[Available data — start]
-- ==== Sys2Proof/Machine/Operands.lean ====
section
/-!
DEFINITION. Operand forms: the registers an instruction reads and writes, widths and sign extensions, lane views,
immediates and targets (spec/00 R8, spec/01 R21, spec/03 R70 to R73).
-/
namespace Sys2Proof.Machine

/-- The registers that an instruction reads and writes. -/
structure RegUse where
  reads : List RegRef
  writes : List RegRef
  deriving DecidableEq, Repr, Inhabited

/-- The registers an instruction's fields name as sources and as destinations (R15, R16, R23). -/
def regUse : Instr → RegUse
  | .sysJr a => ⟨[.s a], []⟩
  | .sysCallr a => ⟨[.s a], [.s 31]⟩
  | .aluAdd d a b _ => ⟨[.s a, .s b], [.s d]⟩
  | .aluSub d a b _ => ⟨[.s a, .s b], [.s d]⟩
  | .aluAnd d a b _ => ⟨[.s a, .s b], [.s d]⟩
  | .aluOr d a b _ => ⟨[.s a, .s b], [.s d]⟩
  | .aluXor d a b _ => ⟨[.s a, .s b], [.s d]⟩
  | .aluAndn d a b _ => ⟨[.s a, .s b], [.s d]⟩
  | .aluShl d a b _ => ⟨[.s a, .s b], [.s d]⟩
  | .aluShr d a b _ => ⟨[.s a, .s b], [.s d]⟩
  | .aluSar d a b _ => ⟨[.s a, .s b], [.s d]⟩
  | .aluMul d a b _ => ⟨[.s a, .s b], [.s d]⟩
  | .aluMin d a b _ => ⟨[.s a, .s b], [.s d]⟩
  | .aluMax d a b _ => ⟨[.s a, .s b], [.s d]⟩
  | .aluMinu d a b _ => ⟨[.s a, .s b], [.s d]⟩
  | .aluMaxu d a b _ => ⟨[.s a, .s b], [.s d]⟩
  | .aluClz d a _ => ⟨[.s a], [.s d]⟩
  | .aluPopc d a _ => ⟨[.s a], [.s d]⟩
  | .aluAdds d a b _ => ⟨[.s a, .s b], [.s d]⟩
  | .aluSubs d a b _ => ⟨[.s a, .s b], [.s d]⟩
  | .aluiAdd d a _ => ⟨[.s a], [.s d]⟩
  | .aluiAnd d a _ => ⟨[.s a], [.s d]⟩
  | .aluiOr d a _ => ⟨[.s a], [.s d]⟩
  | .aluiXor d a _ => ⟨[.s a], [.s d]⟩
  | .aluiShl d a _ => ⟨[.s a], [.s d]⟩
  | .aluiShr d a _ => ⟨[.s a], [.s d]⟩
  | .aluiSar d a _ => ⟨[.s a], [.s d]⟩
  | .lui d _ => ⟨[], [.s d]⟩
  | .mdvMulh d a b _ _ => ⟨[.s a, .s b], [.s d]⟩
  | .mdvMulhu d a b _ _ => ⟨[.s a, .s b], [.s d]⟩
  | .mdvDiv d a b _ _ => ⟨[.s a, .s b], [.s d]⟩
  | .mdvDivu d a b _ _ => ⟨[.s a, .s b], [.s d]⟩
  | .mdvRem d a b _ _ => ⟨[.s a, .s b], [.s d]⟩
  | .mdvRemu d a b _ _ => ⟨[.s a, .s b], [.s d]⟩
  | .cmpEq d a b _ => ⟨[.s a, .s b], [.p d]⟩
  | .cmpNe d a b _ => ⟨[.s a, .s b], [.p d]⟩
  | .cmpLt d a b _ => ⟨[.s a, .s b], [.p d]⟩
  | .cmpGe d a b _ => ⟨[.s a, .s b], [.p d]⟩
  | .cmpLtu d a b _ => ⟨[.s a, .s b], [.p d]⟩
  | .cmpGeu d a b _ => ⟨[.s a, .s b], [.p d]⟩
  | .cmpPand d a b => ⟨[.p a, .p b], [.p d]⟩
  | .cmpPor d a b => ⟨[.p a, .p b], [.p d]⟩
  | .cmpPxor d a b => ⟨[.p a, .p b], [.p d]⟩
  | .cmpPandn d a b => ⟨[.p a, .p b], [.p d]⟩
  | .cmpiEq d a _ => ⟨[.s a], [.p d]⟩
  | .cmpiNe d a _ => ⟨[.s a], [.p d]⟩
  | .cmpiLt d a _ => ⟨[.s a], [.p d]⟩
  | .cmpiGe d a _ => ⟨[.s a], [.p d]⟩
  | .cmpiLtu d a _ => ⟨[.s a], [.p d]⟩
  | .cmpiGeu d a _ => ⟨[.s a], [.p d]⟩
  | .brT p _ => ⟨[.p p], []⟩
  | .brF p _ => ⟨[.p p], []⟩
  | .brNz a _ => ⟨[.s a], []⟩
  | .brZ a _ => ⟨[.s a], []⟩
  | .call _ => ⟨[], [.s 31]⟩
  | .loopIn a _ => ⟨[.s a], []⟩
  | .loopOut a _ => ⟨[.s a], []⟩
  | .callatSend d a b _ => ⟨[.s a, .s b, .s 1, .s 2, .s 3, .s 4], [.s d]⟩
  | .memLdB d a _ _ => ⟨[.s a], [.s d]⟩
  | .memLdH d a _ _ => ⟨[.s a], [.s d]⟩
  | .memLdW d a _ _ => ⟨[.s a], [.s d]⟩
  | .memLdD d a _ _ => ⟨[.s a], [.s d]⟩
  | .memLdI8 d a _ _ => ⟨[.s a], [.s d]⟩
  | .memLdI16 d a _ _ => ⟨[.s a], [.s d]⟩
  | .memLdI32 d a _ _ => ⟨[.s a], [.s d]⟩
  | .memLdRo d a _ _ => ⟨[.s a], [.s d]⟩
  | .memStB d a _ => ⟨[.s d, .s a], []⟩
  | .memStH d a _ => ⟨[.s d, .s a], []⟩
  | .memStW d a _ => ⟨[.s d, .s a], []⟩
  | .memStD d a _ => ⟨[.s d, .s a], []⟩
  | .atomFaa d a b _ _ => ⟨[.s a, .s b], [.s d]⟩
  | .atomSwap d a b _ _ => ⟨[.s a, .s b], [.s d]⟩
  | .atomCas d a b _ _ => ⟨[.s d, .s a, .s b], [.s d]⟩
  | .atomFand d a b _ _ => ⟨[.s a, .s b], [.s d]⟩
  | .atomFor d a b _ _ => ⟨[.s a, .s b], [.s d]⟩
  | .atomFxor d a b _ _ => ⟨[.s a, .s b], [.s d]⟩
  | .atomFmin d a b _ _ => ⟨[.s a, .s b], [.s d]⟩
  | .atomFmax d a b _ _ => ⟨[.s a, .s b], [.s d]⟩
  | .atomRsv d a _ _ => ⟨[.s a], [.s d]⟩
  | .atomRel d a b _ _ => ⟨[.s a, .s b], [.s d]⟩
  | .syncFencePart b tp => ⟨[.s b], [.p tp]⟩
  | .syncWatch a => ⟨[.s a], []⟩
  | .syncWaitw b tp _ => ⟨[.s b], [.p tp]⟩
  | .syncLdf d a b tp _ => ⟨[.s a, .s b], [.s d, .p tp]⟩
  | .syncLdfe d a b tp _ => ⟨[.s a, .s b], [.s d, .p tp]⟩
  | .syncStf d a => ⟨[.s d, .s a], []⟩
  | .syncStef d a b tp _ => ⟨[.s d, .s a, .s b], [.p tp]⟩
  | .syncClre a => ⟨[.s a], []⟩
  | .syncLwb a => ⟨[.s a], []⟩
  | .syncLinv a => ⟨[.s a], []⟩
  | .msgSend _ a b tp _ => ⟨[.s a, .s b], [.p tp]⟩
  | .msgRecv d _ b tp _ => ⟨[.s b], [.s d, .p tp]⟩
  | .msgRecvs d _ b tp _ => ⟨[.s d, .s b], [.s d, .p tp]⟩
  | .msgRecvr d _ b tp _ => ⟨[.s d, .s b], [.s d, .p tp]⟩
  | .msgPeek d _ => ⟨[], [.s d]⟩
  | .smpPost d a => ⟨[.v d, .s a], []⟩
  | .smpSample d a b tp _ => ⟨[.s a, .s b], [.v d, .p tp, .v (d + 1)]⟩
  | .smpCount d a _ => ⟨[.s a], [.s d]⟩
  | .smpWait d a b tp _ => ⟨[.s d, .s a, .s b], [.s d, .p tp]⟩
  | .smpBar d b tp _ => ⟨[.s b], [.s d, .p tp]⟩
  | .taskSpawn d a b _ => ⟨[.s a, .s b], [.s d]⟩
  | .taskPark a => ⟨[.s a], []⟩
  | .taskJoin a => ⟨[.s a], []⟩
  | .taskRetire a => ⟨[.s a], []⟩
  | .taskCancel d a b _ => ⟨[.s a, .s b], [.s d]⟩
  | .engPush d a b tp => ⟨[.v a, .s b], [.s d, .p tp]⟩
  | .engXidwait d a b tp _ => ⟨[.s a, .s b], [.s d, .p tp]⟩
  | .engJidwait d a b tp _ => ⟨[.s a, .s b], [.s d, .p tp]⟩
  | .engJidrd d a => ⟨[.s a], [.s d]⟩
  | .strmBind _ a => ⟨[.s a], []⟩
  | .strmXid d _ => ⟨[], [.s d]⟩
  | .kregRd d _ => ⟨[], [.s d]⟩
  | .kregWr a _ => ⟨[.s a], []⟩
  | .kregSet a _ => ⟨[.s a], []⟩
  | .kregClr a _ => ⟨[.s a], []⟩
  | .vmemLdV d a _ _ => ⟨[.s a], [.v d]⟩
  | .vmemLdSw d a _ _ => ⟨[.s a], [.v d]⟩
  | .vmemLdSd d a _ _ => ⟨[.s a], [.v d]⟩
  | .vmemLdRo d a _ _ => ⟨[.s a], [.v d]⟩
  | .vmemStV d a _ => ⟨[.v d, .s a], []⟩
  | .vmemStW d a _ => ⟨[.v d, .s a], []⟩
  | .vmemStD d a _ => ⟨[.v d, .s a], []⟩
  | .valuAdd d a b _ _ => ⟨[.v a, .v b], [.v d]⟩
  | .valuSub d a b _ _ => ⟨[.v a, .v b], [.v d]⟩
  | .valuAdds d a b _ _ => ⟨[.v a, .v b], [.v d]⟩
  | .valuSubs d a b _ _ => ⟨[.v a, .v b], [.v d]⟩
  | .valuMul d a b _ _ => ⟨[.v a, .v b], [.v d]⟩
  | .valuMulh d a b _ _ => ⟨[.v a, .v b], [.v d]⟩
  | .valuMin d a b _ _ => ⟨[.v a, .v b], [.v d]⟩
  | .valuMax d a b _ _ => ⟨[.v a, .v b], [.v d]⟩
  | .valuAnd d a b _ _ => ⟨[.v a, .v b], [.v d]⟩
  | .valuOr d a b _ _ => ⟨[.v a, .v b], [.v d]⟩
  | .valuXor d a b _ _ => ⟨[.v a, .v b], [.v d]⟩
  | .valuShl d a b _ _ => ⟨[.v a, .v b], [.v d]⟩
  | .valuShr d a b _ _ => ⟨[.v a, .v b], [.v d]⟩
  | .valuCeq d a b _ _ => ⟨[.v a, .v b], [.v d]⟩
  | .valuClt d a b _ _ => ⟨[.v a, .v b], [.v d]⟩
  | .vfltAdd d a b _ => ⟨[.v a, .v b], [.v d]⟩
  | .vfltSub d a b _ => ⟨[.v a, .v b], [.v d]⟩
  | .vfltMul d a b _ => ⟨[.v a, .v b], [.v d]⟩
  | .vfltFma d a b _ => ⟨[.v d, .v a, .v b], [.v d]⟩
  | .vfltFnma d a b _ => ⟨[.v d, .v a, .v b], [.v d]⟩
  | .vfltDiv d a b _ _ => ⟨[.v a, .v b], [.v d]⟩
  | .vfltSqrt d a _ _ => ⟨[.v a], [.v d]⟩
  | .vfltMin d a b => ⟨[.v a, .v b], [.v d]⟩
  | .vfltMax d a b => ⟨[.v a, .v b], [.v d]⟩
  | .vfltAbs d a => ⟨[.v a], [.v d]⟩
  | .vfltNeg d a => ⟨[.v a], [.v d]⟩
  | .vfltCeq d a b => ⟨[.v a, .v b], [.v d]⟩
  | .vfltClt d a b => ⟨[.v a, .v b], [.v d]⟩
  | .vfltCle d a b => ⟨[.v a, .v b], [.v d]⟩
  | .vcvtToi d a _ => ⟨[.v a], [.v d]⟩
  | .vcvtTon d a _ => ⟨[.v a], [.v d]⟩
  | .vcvtFri d a _ => ⟨[.v a], [.v d]⟩
  | .vcvtFrn d a _ => ⟨[.v a], [.v d]⟩
  | .vcvtTox d a _ => ⟨[.v a], [.v d]⟩
  | .vcvtPkh d a b _ => ⟨[.v a, .v b], [.v d]⟩
  | .vcvtPkb d a b _ => ⟨[.v a, .v b], [.v d]⟩
  | .vcvtUplh d a => ⟨[.v a], [.v d]⟩
  | .vcvtUphh d a => ⟨[.v a], [.v d]⟩
  | .vcvtUplb d a => ⟨[.v a], [.v d]⟩
  | .vcvtUphb d a => ⟨[.v a], [.v d]⟩
  | .vcvtEnc8 d a _ => ⟨[.v a], [.v d]⟩
  | .vcvtEnc4 d a _ => ⟨[.v a], [.v d]⟩
  | .vcvtDec d a _ => ⟨[.v a], [.v d]⟩
  | .vcvtTload a _ _ => ⟨[.s a], []⟩
  | .vredFadd d a _ => ⟨[.v a], [.s d]⟩
  | .vredFmax d a => ⟨[.v a], [.s d]⟩
  | .vredFmin d a => ⟨[.v a], [.s d]⟩
  | .vredAdd d a _ _ => ⟨[.v a], [.s d]⟩
  | .vredMax d a _ _ => ⟨[.v a], [.s d]⟩
  | .vredMin d a _ _ => ⟨[.v a], [.s d]⟩
  | .vredAnd d a => ⟨[.v a], [.s d]⟩
  | .vredOr d a => ⟨[.v a], [.s d]⟩
  | .vredXor d a => ⟨[.v a], [.s d]⟩
  | .vmovMov d a => ⟨[.v a], [.v d]⟩
  | .vmovSplat d a _ => ⟨[.s a], [.v d]⟩
  | .vmovIns d a b _ => ⟨[.v d, .s a, .s b], [.v d]⟩
  | .vmovExt d a b _ => ⟨[.v a, .s b], [.s d]⟩
  | .vmovExtu d a b _ => ⟨[.v a, .s b], [.s d]⟩
  | .vmovPerm d a b _ => ⟨[.v a, .v b], [.v d]⟩
  | .vmovSlup d a b _ => ⟨[.v a, .s b], [.v d]⟩
  | .vmovSldn d a b _ => ⟨[.v a, .s b], [.v d]⟩
  | .vmovSel d a b => ⟨[.v d, .v a, .v b], [.v d]⟩
  | .vmovAny d a => ⟨[.v a], [.p d]⟩
  | .vmovAll d a _ => ⟨[.v a], [.p d]⟩
  | _ => ⟨[], []⟩

/-- ZX(x, 64) (R8). -/
def zx {n : Nat} (x : BitVec n) : Word := x.setWidth 64
/-- SX(x, 64) (R8). -/
def sx {n : Nat} (x : BitVec n) : Word := x.signExtend 64

/-- The operand width of alu, mdv and cmp (R97). -/
def wdSize : Wd → Nat
  | .d => 64
  | .w => 32

/-- Sat(v, lo, hi) to the signed range of w bits (R8, R36). -/
def satS (w : Nat) (v : Int) : BitVec w :=
  let hi : Int := 2 ^ (w - 1) - 1
  let lo : Int := -(2 ^ (w - 1))
  BitVec.ofInt w (if v < lo then lo else if hi < v then hi else v)
/-- Sat to the unsigned range of w bits. -/
def satU (w : Nat) (v : Int) : BitVec w :=
  let hi : Int := 2 ^ w - 1
  BitVec.ofInt w (if v < 0 then 0 else if hi < v then hi else v)

/-- Lane width in bits (R142, R153). -/
def laneSize : LaneW → Nat
  | .b => 8
  | .h => 16
  | .w => 32
  | .d => 64

/-- Lane i of width w (R21). -/
def lane (w : Nat) (v : V256) (i : Nat) : BitVec w := v.extractLsb' (w * i) w

/-- The vector whose lane i of width w is `f i`, from a list of lanes, lane 0 first. -/
def ofLanes (w : Nat) (ls : List (BitVec w)) : V256 :=
  ls.foldr (fun x acc => (acc <<< w) ||| x.setWidth 256) 0

/-- Applies a function to every lane index of width w (R137). -/
def mapLanes (w : Nat) (f : Nat → BitVec w) : V256 := ofLanes w ((List.range (256 / w)).map f)

/-- The target of a B-format or J-format transfer at code offset `pc` (R72). -/
def relTarget {n : Nat} (pc : Word) (off : BitVec n) : Word := pc + 4 + (sx off <<< 2)

/-- A memory operand: s[a] + SX(off9, 64) × size (R71). -/
def effAddr (base : Word) (off : BitVec 9) (size : Nat) : Word := base + sx off * BitVec.ofNat 64 size

/-! ## Tile-map addresses (R57) -/

/-- The top byte: 0xF0 a tile-map address, 0x00 global memory. -/
def topByte (a : Word) : BitVec 8 := a.extractLsb' 56 8
def isGlobal (a : Word) : Bool := topByte a == 0
def isTileMap (a : Word) : Bool := topByte a == 0xF0
/-- Bits [46:34]: the tile identifier of R25. -/
def amTile (a : Word) : Nat := (a.extractLsb' 34 13).toNat
def amCore (a : Word) : Fin 8 := (a.extractLsb' 31 3).toFin
def amKind (a : Word) : Nat := (a.extractLsb' 27 4).toNat
def amOff (a : Word) : Nat := (a.extractLsb' 0 27).toNat
/-- Reserved bits [55:47] are 0 and y is at most 19 (R57). -/
def amFormOk (a : Word) : Bool := a.extractLsb' 47 9 == 0 && (a.extractLsb' 39 5).toNat < 20
/-- The tile-map address of byte o of kind k of core c of a tile (R57). -/
def amAddr (tile : Nat) (c : Fin 8) (k o : Nat) : Word :=
  0xF000_0000_0000_0000 + BitVec.ofNat 64 (tile % 0x2000) <<< 34 + BitVec.ofNat 64 c.val <<< 31
    + BitVec.ofNat 64 k <<< 27 + BitVec.ofNat 64 o

/-- Bit index of `y` (k mod 2^n) of a word as a truth value. -/
def bitOf (x : Word) (k : Nat) : Bool := x.getLsbD k

end Sys2Proof.Machine
end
[Available data — finish]
* Problem
In the lines above, locate the string "toNat". Copy every line where it occurs.

* Solution to this task
def amTile (a : Word) : Nat := (a.extractLsb' 34 13).toNat
def amKind (a : Word) : Nat := (a.extractLsb' 27 4).toNat
def amOff (a : Word) : Nat := (a.extractLsb' 0 27).toNat
def amFormOk (a : Word) : Bool := a.extractLsb' 47 9 == 0 && (a.extractLsb' 39 5).toNat < 20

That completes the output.